No entanto, esta relação de dependência não inferioriza a importância do sítio, já que a economia lacobrigense suportava-se nas fábricas estabelecidas nas envolvências, inclusive na da Boca do Rio, dada a especialização económica como indústria produtora de um género alimentar tão apreciado na época romana. As produções das fábricas mais pequenas imediatamente a poente e nascente da Boca do Rio poderiam conectar-se com este sítio. A produção máxima algarvia situa-se em época tardo-imperial, justificando-se assim a ausência de alusões ao sítio na literatura, por exemplo, do itinerário Antonino. A ausência deve-se também a serem somente  assinaladas as vias principais que ligavam as maiores cidades, ou ao facto do acesso à Boca do Rio e a este tipo de sítio costeiro se perfazer essencialmente por mar.

Ainda no plano das dependências e relações comerciais, a importação das ânforas da vizinha província Bética e do Norte de África encontra-se atestada. Mas, quando é comparada, em termos estatísticos, com a frequência das ânforas de fabrico lusitano ou com as produções locais provavelmente fornecidas  pela olaria do Martinhal, parece ser mínima. Só que, o conjunto de ânforas estudado representa uma porção muito pequena do número total de fragmentos recuperados e dos que presumivelmente estão ainda in situ.

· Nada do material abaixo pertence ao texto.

/-! ### Encoding -/

/-- Decoding the words of a well-formed instruction gives the instruction back, and payload bytes of later commands
stay on the port (30_encoding.md R81 to R84, R88, R80). -/
def Obligations.DecodeOfEncodeIsIdentity : Prop :=
  (∀ (p : Patterns) (i : Instr), p.Distinct → i.wf = true → decode p (encode p i) = .ok i []) ∧
  (∀ (p : Patterns) (i : Instr) (h : Word) (b rest : List Byte), i.wf = true → encode p i = .command h b →
    decodeCommand h (b ++ rest) = .ok i rest)

/-- A command is accepted from exactly its own words: what decodes to an instruction is that instruction's encoding
(30_encoding.md R81 to R84). -/
def Obligations.DecodedCommandReencodes : Prop :=
  ∀ (p : Patterns) (h : Word) (bytes : List Byte) (i : Instr) (rest : List Byte),
    decodeCommand h bytes = .ok i rest →
    i.wf = true ∧ ∃ b, bytes = b ++ rest ∧ encode p i = .command h b

/-- A reserved opcode is illegal and takes no payload; a legal opcode with a reserved bit set is illegal and its
announced payload is discarded; with fewer payload bytes than announced nothing is taken yet
(30_encoding.md R84, R92; the last clause is the model's choice, log 16). -/
def Obligations.HeaderFormatChecks : Prop :=
  ∀ (h : Word) (bytes : List Byte) (opc n : Nat), opc = h.toNat / 2 ^ 28 →
    n = (if opc = 2 ∨ opc = 10 ∨ opc = 11 then h.toNat % 2 ^ 16 else 0) →
    (opc ≠ 1 ∧ opc ≠ 2 ∧ opc ≠ 3 ∧ opc ≠ 9 ∧ opc ≠ 10 ∧ opc ≠ 11 →
      decodeCommand h bytes = .reject .illegalOpcode bytes) ∧
    (n ≤ bytes.length →
      ((opc = 1 ∨ opc = 9) ∧ h.toNat / 2 ^ 24 % 2 ^ 4 ≠ 0 ∨
        (opc = 2 ∨ opc = 3) ∧ h.toNat / 2 ^ 23 % 2 ^ 5 ≠ 0 ∨
        (opc = 10 ∨ opc = 11) ∧ h.toNat / 2 ^ 16 % 2 ^ 12 ≠ 0) →
      decodeCommand h bytes = .reject .reservedBits (bytes.drop n)) ∧
    (bytes.length < n → decodeCommand h bytes = .short)

/-- The worked encodings of 30_encoding.md R96 and the words of R88 and of the selectors decode to what they stand
for. -/
def Obligations.WorkedEncodingsDecode : Prop :=
  decodeCommand 0x100186a0 [] = .ok (.binit 100000) [] ∧
  decodeCommand 0x203c0001 [0x00] = .ok (.bsend 0x3c [0x00]) [] ∧
  decodeCommand 0x30230002 [] = .ok (.brecv 0x23 2) [] ∧
  decodeCommand 0x90002580 [] = .ok (.sinit 9600) [] ∧
  decodeCommand 0xa0000002 [0x68, 0x69] = .ok (.ssendb [0x68, 0x69]) [] ∧
  decodeCommand 0xb0000005 [0x68, 0x65, 0x6c, 0x6c, 0x6f] = .ok (.senq [0x68, 0x65, 0x6c, 0x6c, 0x6f]) [] ∧
  decodeCommand 0x40000000 [] = .reject .illegalOpcode [] ∧
  decodeCommand 0x283c0001 [0x00] = .reject .reservedBits [] ∧
  decodePattern .default 0xa4 = .ok .pStart [] ∧ decodePattern .default 0x84 = .ok .pXfern [] ∧
  decodePattern .default 0xc4 = .ok .pXfera [] ∧ decodePattern .default 0x94 = .ok .pStop [] ∧
  decodePhSel 0b1000 = .ok .phStart [] ∧ decodePhSel 0b0011 = .ok .phDataW [] ∧
  decodePhSel 0b1011 = .ok .phDataR [] ∧ decodePhSel 0b0101 = .noRow

/-! ### Rejects -/

/-- Rejects are answered at the command port. An illegal header (codes 1 and 2), and a command that fails a check (code 3
for BSEND and BRECV with BEN = 0 and SSENDB with TXEN = 0, code 4 for BINIT and SINIT out of range), is answered with its
opcode, the code and COUNT 0 in HOST's step that presents it, and nothing else changes but the port's own queues; it is
the answer that the command's meaning gives. A rejected command takes no step of SEQ: no step but HOST's leaves a reject
(40_bus_commands.md R100, R101, R102; 41_bus_phases.md R123; 43_output_channel.md R161, R162, R166; 60_exceptions.md R193,
R194; 30_encoding.md R85, R92; that the port answers in HOST's step, for the AOC too, is the model's reading, log 8). -/
def Obligations.RejectsAreAnsweredAtThePort : Prop :=
  (∀ (s : State) ts h hs code rest, s.turns = .agent .host :: ts → portFree s = true → s.hostCmds = h :: hs →
    decodeCommand h s.hostBytes = .reject code rest →
    (code = .illegalOpcode ∨ code = .reservedBits) ∧
    step s = .next { s with
      turns := ts, hostCmds := hs, hostBytes := rest
      resp := some { word := BitVec.ofNat 32 (h.toNat / 2 ^ 28 * 2 ^ 28 +
        (if code = .illegalOpcode then 1 else 2) * 2 ^ 24), data := [] } }) ∧
  (∀ (s : State) ts h hs i code rest u, s.turns = .agent .host :: ts → portFree s = true → s.hostCmds = h :: hs →
    decodeCommand h s.hostBytes = .ok i rest → failedCheck i s = some code →
    u = { s with turns := ts, hostCmds := hs, hostBytes := rest } →
    step s = exec i u ∧ (code = .notInitialised ∨ code = .argRange) ∧
    step s = .next { u with
      resp := some { word := BitVec.ofNat 32 (h.toNat / 2 ^ 28 * 2 ^ 28 +
        (if code = .notInitialised then 3 else 4) * 2 ^ 24), data := [] } }) ∧
  (∀ (s : State) (x : BitVec 24) d b n q,
    failedCheck (.bsend d b) s = (if s.ben then none else some .notInitialised) ∧
    failedCheck (.brecv d n) s = (if s.ben then none else some .notInitialised) ∧
    failedCheck (.ssendb b) s = (if s.txen then none else some .notInitialised) ∧
    failedCheck (.senq b) s = none ∧
    (q = s.cfg.fclk / (2 * x.toNat) →
      failedCheck (.binit x) s = (if 0 < x.toNat ∧ 8 ≤ q ∧ q ≤ 263 then none else some .argRange)) ∧
    (q = s.cfg.fclk / (16 * x.toNat) →
      failedCheck (.sinit x) s = (if 0 < x.toNat ∧ 1 ≤ q ∧ q ≤ 4096 then none else some .argRange))) ∧
  (∀ (s : State) t r, (nextTurn s).1 ≠ .agent .host → step s = .next t → s.resp = none → t.resp = some r →
    r.word.toNat / 2 ^ 24 % 2 ^ 4 = 0)

/-- A command answered with a reject code has changed no register, memory or history, and its COUNT is 0
(60_exceptions.md R193, R194). -/
def Obligations.RejectedCommandChangesNothing : Prop :=
  ∀ i s t r, s.resp = none → exec i s = .next t → t.resp = some r → r.word.toNat / 2 ^ 24 % 2 ^ 4 ≠ 0 →
    t = { s with resp := some r } ∧ r.data = [] ∧ r.word.toNat % 2 ^ 24 = 0 ∧
    (r.word.toNat / 2 ^ 24 % 2 ^ 4 = 3 ∨ r.word.toNat / 2 ^ 24 % 2 ^ 4 = 4)

/-- The model's stops: a command while another is outstanding, an operation whose enabling condition does not hold
(log 15; 93_implementation_defined.md item 1), and an access to a byte that has no value or does not exist (logs 7
and 22). -/
def Obligations.StopsByName : Prop :=
  ∀ (s : State),
    (portFree s = false → ∀ v a b n,
      exec (.binit v) s = .refused .commandOutstanding ∧ exec (.bsend a b) s = .refused .commandOutstanding ∧
      exec (.brecv a n) s = .refused .commandOutstanding ∧ exec (.sinit v) s = .refused .commandOutstanding ∧
      exec (.ssendb b) s = .refused .commandOutstanding ∧ exec (.senq b) s = .refused .commandOutstanding) ∧
    ((s.ph ≠ .idle ∨ (∀ a b, s.cmd ≠ some (.bsend a b)) ∧ (∀ a n, s.cmd ≠ some (.brecv a n))) →
      exec .phStart s = .refused .notEnabled) ∧
    ((s.ph ≠ .startIssued ∨ s.bint = false) → exec .phAddr s = .refused .notEnabled) ∧
    ((s.ph ≠ .addrSent ∨ s.bint = false) → exec .phDataFirst s = .refused .notEnabled) ∧
    ((s.ph ≠ .dataXfer ∨ s.bint = false ∨ s.dir = .read) → exec .phDataW s = .refused .notEnabled) ∧
    ((s.ph ≠ .dataXfer ∨ s.bint = false ∨ s.dir = .write) → exec .phDataR s = .refused .notEnabled) ∧
    (s.ph ≠ .stopIssued → exec .phDone s = .refused .notEnabled) ∧
    ((s.txie = false ∨ s.txip = false) → exec .irqDrain s = .refused .notEnabled) ∧
    ((s.txen = false ∨ s.txrdy = true) → exec .uartDone s = .refused .notEnabled) ∧
    ((s.ph = .idle ∨ s.ph = .stopIssued ∨ s.bint = true) → exec .phyComplete s = .refused .notEnabled) ∧
    (s.txie = true → s.txip = true → s.txrdy = true → s.rcur ≠ s.wcur → s.ring.read s.rcur = none →
      exec .irqDrain s = .fault (.noByte .ring s.rcur)) ∧
    (s.ph = .addrSent → s.bint = true → s.dir = .write → classify s.cfg.status s.bstat = .ok → s.cnt ≠ 0 →
      s.txpay.read s.idx.toNat = none → exec .phDataFirst s = .fault (.noByte .txpay s.idx.toNat)) ∧
    (s.ph = .dataXfer → s.bint = true → s.dir = .read → classify s.cfg.status s.bstat = .ok →
      s.cnt.toNat ≤ s.idx.toNat → exec .phDataR s = .fault (.noSuchAddress .rxbuf s.idx.toNat))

A relação com o Norte de África ter-se-á dado mais ao nível da importação de cerâmica doméstica e cerâmica fina (Terra sigillata clara).

Só uma intervenção integral, que envolva várias campanhas de escavações na área do talude continuamente fustigada pelo mar, permitirá salvar (pelo registo) informação arqueológica pertinente, concorrendo para a compreensão da capacidade produtiva deste sítio pesqueiro-conserveiro romano e para a valorização de um contexto arqueológico que é importante preservar por ser aquele que, no Algarve, pode desempenhar um papel científico e pedagógico como nenhum outro permite.

A apresentação e publicação dos dados da escavação de 20104, que interpretam a organização espacial, as cronologias e estratigrafia do sítio, previstas para Setembro de 2015 e os contributos que o signatário, juntamente com Ricardo Soares e João Pedro Bernardes, vão produzir na Carta Arqueológica de Vila do Bispo, que incidirão no estudo da realidade arqueológica do vale e das suas imediações, decerto permitirão inferir novas conjeturas.